Major modules of Chandrayaan-3

• Chandrayaan-3 consisted of a Propulsion Module, Lander Module (Vikram), and a Rover (Pragyan).

• The main function of the Propulsion Module was to carry the Lander Module from launch vehicle injection orbit to till Lander separation.

• It also carries a Spectro-polarimetry of Habitable Planetary Earth (SHAPE) payload to study the spectral and polarimetric measurements of Earth from the lunar orbit.

• The Lander payload was responsible for the safe landing. Landing on the Moon’s South Pole was a challenging task owing to the uneven lunar terrain.

• The Lander had the capability to soft-land at a specified lunar site and deploy the Rover.

• After soft-landing the the six-wheeled Rover came out of the Lander Module.

• The Mission life of both Lander and Rover is 1 Lunar Day each, which is equal to 14 Earth days.

• The Lander and Rover have scientific payloads to carry out experiments on the lunar surface.

It will study the surface of the Moon through its payloads to derive the chemical composition and infer mineralogical composition to further enhance understanding of the lunar surface.

Lander payloads:

i) Radio Anatomy of Moon Bound Hypersensitive ionosphere and Atmosphere (RAMBHA) - To measure the near surface plasma (ions and electrons) density and its changes with time.
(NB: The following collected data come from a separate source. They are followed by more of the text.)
-- ==== Sys2Proof/Syntax.lean ====
section
/-! DEFINITION. The commands of the block: one constructor for each row of the table of operations and events, with
the operands the chapters give the step. No row gives bits, so none is decoded from a word. -/

namespace Sys2Proof

/-- Who waits in a fence: a thread (R149) or the FENCE descriptor at the head of a ring pair (R336). -/
inductive Fencer where
  | thread (tile slot : Nat)
  | ring (ring : Nat)
  deriving DecidableEq, Repr

/-- What moves bytes under a fence timeout: a copy of a tile's copy engine (R160) or a descriptor (R335). -/
inductive Mover where
  | engine (tile copy : Nat)
  | ring (ring : Nat)
  deriving DecidableEq, Repr

/-- Who made a host read that failed (R464). -/
inductive HostReader where
  | doorbell (host : Nat)
  | fetch (ring : Nat)
  | descriptor (ring : Nat)
  | thread (tile slot : Nat)
  | copy (tile copy : Nat)
  deriving DecidableEq, Repr

/-- A message of the tile mesh: a thread's request on its way out, the answer on its way back, the request for a copy's source
lines, the lines as they come to the tile, a copy's destination line on its way out, or the next request of another part on
its way from the hub to a tile (R183, R184). -/
inductive MeshMessage where
  | request (id : Nat)
  | reply (id : Nat)
  | copyAsk (tile copy line : Nat)
  | copyIn (tile copy line : Nat)
  | copyOut (tile copy line : Nat)
  | inbound (src : Nat)
  deriving DecidableEq, Repr

/-- What the SECDED of a mesh message finds (R183). -/
inductive MeshErrors where
  | none | single | double
  deriving DecidableEq, Repr

/-- Bits of a stored granule of HBM that have flipped in the stack: its place, the symbol and the bits (R204). -/
structure Upset where
  granule : Nat
  symbol  : Nat
  bits    : W16
  deriving DecidableEq, Repr

/-- Storage of a tile other than its banks (R434); an instruction word is one of the cache, by its number in the image. -/
inductive TileStore where
  | accumulator (bank entry : Nat)
  | register (number element : Nat)
  | counter (number : Nat)
  | word (number : Nat)
  deriving DecidableEq, Repr

/-- Storage of a tile in which one bit, or more than one, has flipped: a granule of SRAM (R180), or another store (R434). -/
inductive TileUpset where
  | granule (number : Nat) (many : Bool)
  | store (place : TileStore) (many : Bool)
  deriving DecidableEq, Repr

/-- A place in the buffers of a fabric die (R434): a flit of a replay buffer, the first packet of a class in a receive buffer, a
packet of a reorder buffer, an entry of the reply cache. -/
inductive BufferPlace where
  | replay (port : Nat) (fseq : W16)
  | receive (port : Nat) (cls : BitVec 2)
  | reorder (src cls : Nat) (seq : W32)
  | reply (src : Nat) (seq : W32)
  deriving DecidableEq, Repr

/-- A place of a fabric die's buffers in which one bit, or more than one, has flipped. -/
structure BufferUpset where
  place : BufferPlace
  many  : Bool
  deriving DecidableEq, Repr

/-- A memory request of a drive on its N0 link (R373). -/
inductive DriveRequest where
  | read (addr : W64) (length : Nat)
  | write (addr : W64) (data : Bytes)
  deriving DecidableEq, Repr

/-- What the FEC of a port finds in a codeword (R216). -/
inductive FecResult where
  | clean | corrected | uncorrectable
  deriving DecidableEq, Repr

/-- A codeword that a flit touches: its result, and whether this flit is the first that it touches. -/
structure Codeword where
  result : FecResult
  first  : Bool := true
  deriving DecidableEq, Repr

/-- A 128-byte source line a descriptor reads from outside the part (host memory or another part), as it came:
good, marked bad, poison formed for a dead part, or failing its check (R432, R433). -/
inductive LineState where
  | good | markedBad | poison | mismatch
  deriving DecidableEq, Repr

/-- One line read from outside the part for a descriptor. -/
structure OutsideLine where
  data  : Bytes
  state : LineState
  deriving DecidableEq, Repr

/-- An endpoint of the management core: SMBus, or the vendor-defined messages of a host port (R461). -/
inductive Endpoint where
  | smbus
  | vdm (host : Nat)
  deriving DecidableEq, Repr

/-- The spaces of a host port that 4-byte accesses reach: the set-up registers, the MSI-X table with its PBA, and the
configuration space (R466, R467). -/
inductive HostSpace where
  | bar0
  | bar4
  | config
  deriving DecidableEq, Repr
ii) Chandra’s Surface Thermo physical Experiment (ChaSTE) - To carry out the measurements of thermal properties of lunar surface near polar region.

iii) Instrument for Lunar Seismic Activity (ILSA) - To measure seismicity around the landing site and delineating the structure of the lunar crust and mantle.

iv) Laser Retroreflector Array (LRA) - It is a passive experiment to understand the dynamics of Moon system.

Rover payloads:

i) LASER Induced Breakdown Spectroscope (LIBS) - Qualitative and quantitative elemental analysis to derive the chemical composition and infer mineralogical composition to further our understanding of lunar surface.

ii) Alpha Particle X-Ray Spectrometer (APXS) - To determine the elemental composition (Mg, Al, Si, K, Ca,Ti, Fe) of lunar soil and rocks around the lunar landing site.